Return exactly the lines that run from the one with "doneCo s slot then pure () else hold" to the last line of the entries below, both included, and nothing else.

======

/-- R92: what a fence of thread scope waits for, among it the elements of read streams that are in flight.
(DESIGN CHOICE, log entry 45) -/
def doneTh (s : State) (slot : Nat) : Bool :=
  (((thr s slot).map fun t => t.outs.isEmpty).getD true) && !((thr s slot).map holds).getD false &&
    !((core s (coreOf slot)).sb.any fun e => e.slot == slot && !e.gone && e.kind == .remc) &&
    !ownUnacked s slot fun j => j.kind == .remc

/-- R93: what a fence of core scope waits for besides. -/
def doneCo (s : State) (slot : Nat) : Bool := doneTh s slot && !ownBuffered s slot

/-- The write-backs in flight once some words of a line are SENT again: those words are no longer theirs (R61). -/
def sentAgain (clus : Bool) (sl : Nat) (m : BitVec 32) (ws : List WbFlight) : List WbFlight :=
  ws.map fun w => if w.clus == clus && w.sline == sl then { w with mask := w.mask &&& ~~~ m } else w

/-- A write-back message in flight. -/
def wbFlight (tx bn : Nat) (clus : Bool) (sl : Nat) (m : BitVec 32) (tag : Option Nat) : WbFlight :=
  { tx := tx, bn := bn, clus := clus, sline := sl, mask := m, owner := tag }

/-- R65: every dirty word of a core's selected basins becomes SENT, and one write-back message leaves for each
line, awaited by the wait with a tag. -/
def writeBackLines (s : State) (c : Nat) (tag : Option Nat) (ls : List (Nat × Bool × Nat × BitVec 32)) : State :=
  ls.foldl (fun s l =>
    let bn := l.1
    let clus := l.2.1
    let sl := l.2.2.1
    let m := l.2.2.2
    match find (core s c).tags (tagKey clus sl), basin s c bn with
    | some t, some b =>
      let a := slinePlace c clus sl
      let va := basinVa b sl
      let cells := ((List.range 128).filter fun i => m.getLsbD (i / 4)).map fun i => (va + i, memByte s.mem (a + i))
      let ill := (List.range 32).filter fun w => m.getLsbD w && poisoned s (a + 4 * w) 4
      let s := setTag s c clus sl { t with sent := t.sent ||| m }
      let s := modCore s c fun x => { x with wbs := sentAgain clus sl m x.wbs ++ [wbFlight s.nextTx bn clus sl m tag] }
      let r : Access :=
        { tx := s.nextTx, agent := .writeBack c bn clus sl, core := c, cid := cidOf s c, kind := .glob, tgt := 0, addr := va,
          op := .write cells, scope := .th, xlated := false, phys := 0, home := none, cache := 0, common := false,
          tracked := false, handle := none, bad := ill }
      atPort (tick s) r
    | _, _ => s) s

/-- Whether write-backs that a wait awaits are in flight: those that its instruction sent, and for a release those that
were in flight when it first issued. -/
def awaitedWbs (s : State) (c tag : Nat) : Bool := (core s c).wbs.any fun w => w.owner == some tag || w.also.contains tag

/-- R104: whether global stores that a core had drained by a point of its order are not acknowledged: a thread may have read
a sibling's from the core's L1. -/
def drainedBefore (s : State) (c : Nat) (seq : BitVec 32) : Bool :=
  (core s c).journal.any fun j => j.2.kind == .glob && unackedEntry j.2 && decide ((seq - j.2.seq).toNat < 2 ^ 31)

/-- Whether a scope is the cluster's or wider. -/
def wideScope : Scope → Bool
  | .th => false
  | .co => false
  | _ => true

/-- What a release of cluster scope or wider still waits for besides write-backs (R102, R104, R113). -/
def doneWide (s : State) (slot : Nat) (seq : BitVec 32) (sc : Scope) : Bool :=
  doneCo s slot && !(ownUnacked s slot fun _ => true) && !drainedBefore s (coreOf slot) seq &&
    (sc != .sy || ((thr s slot).map fun t => t.hostPending.isEmpty).getD true)

/-- R65, R104: a release first issues: the core's DIRTY words become SENT, and it awaits them and those that are SENT
already. -/
def beginRelease (tag : Nat) (s : State) : State :=
  let c := coreOf s.cur
  let old := (core s c).wbs.map WbFlight.tx
  let s := modSelf { s with nextTx := max s.nextTx tag + 1 } fun t => { t with relTags := t.relTags ++ [tag] }
  let s := writeBackLines s c (some tag) (dirtyLines s c fun _ => true)
  modCore s c fun x => { x with wbs := x.wbs.map fun w => if old.contains w.tx then { w with also := w.also ++ [tag] } else w }

/-- Whether accesses of a thread itself are not performed: what they write may still make basin words of its core dirty
(R25, R102). -/
def ownPending (s : State) (slot : Nat) : Bool := !doneCo s slot || ownUnacked s slot fun _ => true

/-- R92, R93, R102, R113: the waits of a release or fence of a scope; once the thread's own accesses are performed, the
write-back of the core's basins among them (R65). -/
def release (sc : Scope) : Act Unit := do
  afterAcquire
  let s ← get
  let slot := s.cur
  let c := coreOf slot
  match sc with
  | .th => if doneTh s slot then pure () else hold
  | .co => if doneCo s slot then pure () else hold
  | _ =>
    match (self s).status with
    | .wait (.release seq tag) =>
      if doneWide s slot seq sc && !awaitedWbs s c tag then setMe fun t => { t with relTags := [] }
      else waitOn (.release seq tag) id
    | _ =>
      let x := core s c
      if doneWide s slot x.seq sc && x.wbs.isEmpty && (dirtyLines s c fun _ => true).isEmpty then pure ()
      else if ownPending s slot then hold
      else waitOn (.release x.seq s.nextTx) (beginRelease s.nextTx)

======

* [WRITTEN SOLUTION]:
  | .co => if doneCo s slot then pure () else hold
  | _ =>
    match (self s).status with
    | .wait (.release seq tag) =>
      if doneWide s slot seq sc && !awaitedWbs s c tag then setMe fun t => { t with relTags := [] }
      else waitOn (.release seq tag) id
    | _ =>
      let x := core s c
      if doneWide s slot x.seq sc && x.wbs.isEmpty && (dirtyLines s c fun _ => true).isEmpty then pure ()
      else if ownPending s slot then hold
      else waitOn (.release x.seq s.nextTx) (beginRelease s.nextTx)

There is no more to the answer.